I think more often than not it is due to boredom. Especially when it occurs on horses that are stalled or dry lotted and not able to have free choice hay. My draft cross eats her poop. Most of the time she does it right after she has finished her hay. She has to kept on a diet or she would be grossly overweight. It is hard to find grass hay where I am at so she gets mostly alfalfa. So unfortunately her time spent eating is cut shorter than I would like. She does it less when I am able to turn her out into the pasture daily, even though there is little grass in the pasture, she can at least keep her head down and pick away.

My mini mare is in the same boat, but she doesn't eat as much poo. Possibly because since she eats less overall I can give her more grass hay which increases her chewing time.
 
I have seen other horses do this when their diet consists mainly of pellets or they are not getting enough fiber also! Which could also mean a lack of minerals or vitamins that they would normally get from that source.

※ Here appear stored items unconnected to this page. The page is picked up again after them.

/-- Real constants 0x3a0 to 0x3af as floor of the value times 2 to the 160: π, π/2, 2π, 1/π, e, ln 2, log₂ e, ln 10,
log₂ 10, √2, 1/√2, √(2/π), then 1/3, 0.1, 0.01 (exact ratios elsewhere), 1/√(2π). -/
def realConst (i : Nat) : Int :=
  match i with
  | 0 => 0x3243f6a8885a308d313198a2e03707344a4093822 | 1 => 0x1921fb54442d18469898cc51701b839a252049c11
  | 2 => 0x6487ed5110b4611a62633145c06e0e68948127044 | 3 => 0x517cc1b727220a94fe13abe8fa9a6ee06db14acc
  | 4 => 0x2b7e151628aed2a6abf7158809cf4f3c762e7160f | 5 => 0xb17217f7d1cf79abc9e3b39803f2f6af40f34326
  | 6 => 0x171547652b82fe1777d0ffda0d23a7d11d6aef551 | 7 => 0x24d763776aaa2b05ba95b58ae0b4c28a38a3fb3e7
  | 8 => 0x35269e12f346e2bf924afdbfd36bf6d3365b157f8 | 9 => 0x16a09e667f3bcc908b2fb1366ea957d3e3adec175
  | 10 => 0xb504f333f9de6484597d89b3754abe9f1d6f60ba | 11 => 0xcc42299ea1b284687e59e2805d5c717fa7053e60
  | _ => 0x662114cf50d942343f2cf1402eae38bfd3829f30

/-- An interval constant in a format. -/
def constIv (f : Fmt) (i : Nat) : Iv :=
  let thin (d : Dy) : Iv := .mk (roundDown f d.cut).posZero (roundUp f d.cut).posZero Dec.com
  let ratio (q : Int) : Iv := .mk (roundDown f (cutRatio ⟨1, 0⟩ ⟨q, 0⟩)) (roundUp f (cutRatio ⟨1, 0⟩ ⟨q, 0⟩)) Dec.com
  let box (lo hi : Int) (e : Int) : Iv := .mk (roundDown f (Dy.mk lo e).cut).posZero (roundUp f (Dy.mk hi e).cut).posZero Dec.com
  let top : Pt := .fin false f.top
  if i ≤ 16 then thin (thinConst i)
  else if i < 32 then thin (thinConst (i - 16)).neg
  else if i = 44 then ratio 3
  else if i = 45 then ratio 10
  else if i = 46 then ratio 100
  else if i < 48 then .mk (roundDown f (Dy.mk (realConst (i - 32)) (-160)).cut) (roundUp f (Dy.mk (realConst (i - 32)) (-160)).cut) Dec.com
  else match i with
  | 48 => .empty
  | 49 => .mk (.inf true) (.inf false) Dec.dfn
  | 50 => .mk Pt.zero (.inf false) Dec.dfn
  | 51 => .mk (.inf true) Pt.zero Dec.dfn
  | 52 => box 0 1 0
  | 53 => box (-1) 1 0
  | 54 => box (-1) 1 (-1)
  | 55 => box (-1) 0 0
  | 56 => thin ⟨1, -126⟩
  | 57 => .mk top top Dec.com
  | 58 => .mk top.flip top.flip Dec.com
  | 59 => thin ⟨127, 0⟩
  | 60 => thin ⟨255, 0⟩
  | 61 => thin ⟨448, 0⟩
  | 62 => ratio 255
  | _ => .nai

/-! ### Floating sources -/

/-- A register as bounds of FP32. -/
def FReg.raw (x : FReg) : Raw := ⟨(loWord x.bits).toNat, (hiWord x.bits).toNat, x.dec⟩
def FReg.ofRaw (r : Raw) : FReg := ⟨pair (BitVec.ofNat 32 r.lo) (BitVec.ofNat 32 r.hi), r.dec⟩

/-- The pair of registers n, n + 1 as bounds of FP64 (R171). -/
def Regs.rawPair (r : Regs) (n lane : Nat) : Raw :=
  ⟨(r.getF n lane).bits.toNat, (r.getF (n + 1) lane).bits.toNat, (r.getF n lane).dec⟩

As someone stated, horses are grazing animals, and they are designed to eat off and on all the time. Lack of fiber, boredom, etc... can cause this. This is one reason I hate seeing horses (of any size) being fed just pellets or concentrated feeds.
 
My QH mare did this quite a bit last winter, and I was totally perplexed. She was (and still is) on 6 acres of pasture, and was splitting a bale of hay a day with 2 other horses, so always had something to eat. She has always had access to a mineral block and plenty of water. She would only eat the manure of the dominant mare in the pasture, and would eat up almost every pile the mare made (but ignored her own manure and that of the weanling filly). I put her on Accel, which contains minerals, vitamins, and probiotics, and she stopped within a few days. She has only done it once or twice since then, and each time when I forget to give her Accel. I really think my mare had some sort of intestinal pain/imbalance (but not to the level of colic), and the Accel took care of it. Just a thought.